RECORD EXCERPTS
-- ==== Sys2Proof/Machine/Pins.lean ====
section
/-! DEFINITION. The output pins, each a function of the state (R52, R114, R160, R170), the serial byte of the
two channels (R52), and the rows that the levels on the inputs of the sample link and of the readout port
give (R1, R160). -/

namespace Sys2Proof.Machine

/-! ## The serial byte of a channel -/

/-- The ten bit times of a byte on TXD or RXD (R52): the start bit, eight data bits, the least significant
first, and the stop bit. `true` is the stop level, and a data bit of 1 has that level (log 26). -/
def serialBits (b : Byte) : List Bool :=
  false :: ((List.range 8).map b.getLsbD ++ [true])

/-- The byte whose bits, the least significant first, are these. -/
def byteOfBits (bits : List Bool) : Byte :=
  bits.foldr (fun bit v => (v <<< 1) ||| (if bit then 1#8 else 0#8)) 0#8

/-- What the ten bit times of a byte on RXD carry: the byte's value, and whether its stop bit is not at
the stop level, which is a byte error (R52). -/
def receiveSerial (bits : List Bool) : Byte × Bool :=
  (byteOfBits ((bits.drop 1).take 8), !bits.getD 9 true)

/-! ## The clocked inputs SDAT and MOSI -/

/-- The levels of a data input at the rising edges of its clock (R1, R160). Each pair holds the levels of clock
and data at one moment; the first argument is the clock's level before them. -/
def risingSamples : Bool → List (Bool × Bool) → List Bool
  | _, [] => []
  | was, (clock, data) :: rest =>
    if clock && !was then data :: risingSamples clock rest else risingSamples clock rest

/-- The byte whose bits, the most significant first, are these (R1, R160). -/
def byteMsbFirst (bits : List Bool) : Byte :=
  byteOfBits bits.reverse

/-- One more bit is clocked in: it completes a byte, or joins the partial byte. -/
def clockBit (t : List Byte × List Bool) (bit : Bool) : List Byte × List Bool :=
  if t.2.length < 7 then (t.1, t.2 ++ [bit]) else (t.1 ++ [byteMsbFirst (t.2 ++ [bit])], [])

/-- The whole bytes that bits give, and the bits of the partial byte that remains (R1, R160). -/
def clockedIn (bits : List Bool) : List Byte × List Bool :=
  bits.foldl clockBit ([], [])

/-- The row of a sample-set frame by the levels on SCLK and SDAT while SFRM is asserted (R1): `sclk` is the level
of SCLK as SFRM is asserted. -/
def sampleFrameOf (sclk : Bool) (levels : List (Bool × Bool)) (sfrmInIdle : Bool) : Instr :=
  let t := clockedIn (risingSamples sclk levels)
  .sampleSetFrame t.1 t.2.length sfrmInIdle

/-- The row of a transaction by the levels on SCK and MOSI while CSN is low (R160), SCK idling low: the whole bytes
taken make it, and a byte that CSN cuts off counts for nothing (R161). -/
def transactionOf (levels : List (Bool × Bool)) : Instr :=
  transaction (clockedIn (risingSamples false levels)).1

/-! ## Group line -/

/-- LTXEN and HTXEN: active exactly in SENDING (R52, R65). -/
def txenPin (s : State) (ch : Channel) : Bool :=
  (chanOf s.line ch).access == .sending

/-- LTXD and HTXD in the `n`-th bit time after the byte being sent began: in SENDING the bits of that byte
and then the stop level, and otherwise the stop level (R52, R65). -/
def txdPin (s : State) (ch : Channel) (n : Nat) : Bool :=
  if txenPin s ch then
    match (chanOf s.line ch).copy with
    | [] => true
    | b :: _ => (serialBits b).getD n true
  else true

/-! ## Control lines and alert -/

/-- CTL0 to CTL3: high while the line is active (R114). -/
def ctlPin (s : State) (k : Fin 4) : Bool :=
  ctlOutput s k

/-- ALERTN is driven low exactly while a latched cause is unmasked, and otherwise released (R170). -/
def alertnLow (s : State) : Bool :=
  alertAsserted s.alerts

/-! ## Readout port -/

/-- The byte on MISO at a position of the transaction, and `none` where MISO is not driven (R160, R178):
nothing while CSN is high; in a transaction that is served, fill bytes while the command and its arguments
are clocked, then the response, then fill bytes. -/
def misoByte (p : Port) (n : Nat) : Option Byte :=
  if !p.csnLow then none
  else if !p.serving then Config.unservedMiso n
  else
    match p.txn with
    | .idle => none
    | .takingCommand => some 0x00#8
    | .takingArguments => some 0x00#8
    | .responding => some (((p.taken.map fun _ => 0x00#8) ++ p.response.getD []).getD n 0x00#8)
    | .ignoring => some (((p.taken.map fun _ => 0x00#8) ++ p.response.getD []).getD n 0x00#8)

/-- The level on MISO at a bit of the transaction, each byte sent most significant bit first (R160). -/
def misoPin (s : State) (n : Nat) : Option Bool :=
  (misoByte s.port (n / 8)).map fun b => b.getMsbD (n % 8)

/-- How often a clock falls over these levels; the first argument is its level before them. -/
def fallingEdges : Bool → List Bool → Nat
  | _, [] => 0
  | was, clock :: rest => (if was && !clock then 1 else 0) + fallingEdges clock rest

/-- The level on MISO after these levels of SCK since CSN fell, SCK idling low: it changes on the falling edges
of SCK, each of which puts out the next bit (R160). The first bit stands from CSN's fall, so that each rising
edge finds its own bit (log 8). -/
def misoAfter (s : State) (sck : List Bool) : Option Bool :=
  misoPin s (fallingEdges false sck)

end Sys2Proof.Machine
end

TASK DETAILS
When answering, write out each of the lines above exactly as given.

RESULT OF THIS EXERCISE
-- ==== Sys2Proof/Machine/Pins.lean ====
section
/-! DEFINITION. The output pins, each a function of the state (R52, R114, R160, R170), the serial byte of the
two channels (R52), and the rows that the levels on the inputs of the sample link and of the readout port
give (R1, R160). -/

namespace Sys2Proof.Machine

/-! ## The serial byte of a channel -/

/-- The ten bit times of a byte on TXD or RXD (R52): the start bit, eight data bits, the least significant
first, and the stop bit. `true` is the stop level, and a data bit of 1 has that level (log 26). -/
def serialBits (b : Byte) : List Bool :=
  false :: ((List.range 8).map b.getLsbD ++ [true])

/-- The byte whose bits, the least significant first, are these. -/
def byteOfBits (bits : List Bool) : Byte :=
  bits.foldr (fun bit v => (v <<< 1) ||| (if bit then 1#8 else 0#8)) 0#8

/-- What the ten bit times of a byte on RXD carry: the byte's value, and whether its stop bit is not at
the stop level, which is a byte error (R52). -/
def receiveSerial (bits : List Bool) : Byte × Bool :=
  (byteOfBits ((bits.drop 1).take 8), !bits.getD 9 true)

/-! ## The clocked inputs SDAT and MOSI -/

/-- The levels of a data input at the rising edges of its clock (R1, R160). Each pair holds the levels of clock
and data at one moment; the first argument is the clock's level before them. -/
def risingSamples : Bool → List (Bool × Bool) → List Bool
  | _, [] => []
  | was, (clock, data) :: rest =>
    if clock && !was then data :: risingSamples clock rest else risingSamples clock rest

/-- The byte whose bits, the most significant first, are these (R1, R160). -/
def byteMsbFirst (bits : List Bool) : Byte :=
  byteOfBits bits.reverse

/-- One more bit is clocked in: it completes a byte, or joins the partial byte. -/
def clockBit (t : List Byte × List Bool) (bit : Bool) : List Byte × List Bool :=
  if t.2.length < 7 then (t.1, t.2 ++ [bit]) else (t.1 ++ [byteMsbFirst (t.2 ++ [bit])], [])

/-- The whole bytes that bits give, and the bits of the partial byte that remains (R1, R160). -/
def clockedIn (bits : List Bool) : List Byte × List Bool :=
  bits.foldl clockBit ([], [])

/-- The row of a sample-set frame by the levels on SCLK and SDAT while SFRM is asserted (R1): `sclk` is the level
of SCLK as SFRM is asserted. -/
def sampleFrameOf (sclk : Bool) (levels : List (Bool × Bool)) (sfrmInIdle : Bool) : Instr :=
  let t := clockedIn (risingSamples sclk levels)
  .sampleSetFrame t.1 t.2.length sfrmInIdle

/-- The row of a transaction by the levels on SCK and MOSI while CSN is low (R160), SCK idling low: the whole bytes
taken make it, and a byte that CSN cuts off counts for nothing (R161). -/
def transactionOf (levels : List (Bool × Bool)) : Instr :=
  transaction (clockedIn (risingSamples false levels)).1

/-! ## Group line -/

/-- LTXEN and HTXEN: active exactly in SENDING (R52, R65). -/
def txenPin (s : State) (ch : Channel) : Bool :=
  (chanOf s.line ch).access == .sending

/-- LTXD and HTXD in the `n`-th bit time after the byte being sent began: in SENDING the bits of that byte
and then the stop level, and otherwise the stop level (R52, R65). -/
def txdPin (s : State) (ch : Channel) (n : Nat) : Bool :=
  if txenPin s ch then
    match (chanOf s.line ch).copy with
    | [] => true
    | b :: _ => (serialBits b).getD n true
  else true

/-! ## Control lines and alert -/

/-- CTL0 to CTL3: high while the line is active (R114). -/
def ctlPin (s : State) (k : Fin 4) : Bool :=
  ctlOutput s k

/-- ALERTN is driven low exactly while a latched cause is unmasked, and otherwise released (R170). -/
def alertnLow (s : State) : Bool :=
  alertAsserted s.alerts

/-! ## Readout port -/

/-- The byte on MISO at a position of the transaction, and `none` where MISO is not driven (R160, R178):
nothing while CSN is high; in a transaction that is served, fill bytes while the command and its arguments
are clocked, then the response, then fill bytes. -/
def misoByte (p : Port) (n : Nat) : Option Byte :=
  if !p.csnLow then none
  else if !p.serving then Config.unservedMiso n
  else
    match p.txn with
    | .idle => none
    | .takingCommand => some 0x00#8
    | .takingArguments => some 0x00#8
    | .responding => some (((p.taken.map fun _ => 0x00#8) ++ p.response.getD []).getD n 0x00#8)
    | .ignoring => some (((p.taken.map fun _ => 0x00#8) ++ p.response.getD []).getD n 0x00#8)

/-- The level on MISO at a bit of the transaction, each byte sent most significant bit first (R160). -/
def misoPin (s : State) (n : Nat) : Option Bool :=
  (misoByte s.port (n / 8)).map fun b => b.getMsbD (n % 8)

/-- How often a clock falls over these levels; the first argument is its level before them. -/
def fallingEdges : Bool → List Bool → Nat
  | _, [] => 0
  | was, clock :: rest => (if was && !clock then 1 else 0) + fallingEdges clock rest

/-- The level on MISO after these levels of SCK since CSN fell, SCK idling low: it changes on the falling edges
of SCK, each of which puts out the next bit (R160). The first bit stands from CSN's fall, so that each rising
edge finds its own bit (log 8). -/
def misoAfter (s : State) (sck : List Bool) : Option Bool :=
  misoPin s (fallingEdges false sck)

end Sys2Proof.Machine
end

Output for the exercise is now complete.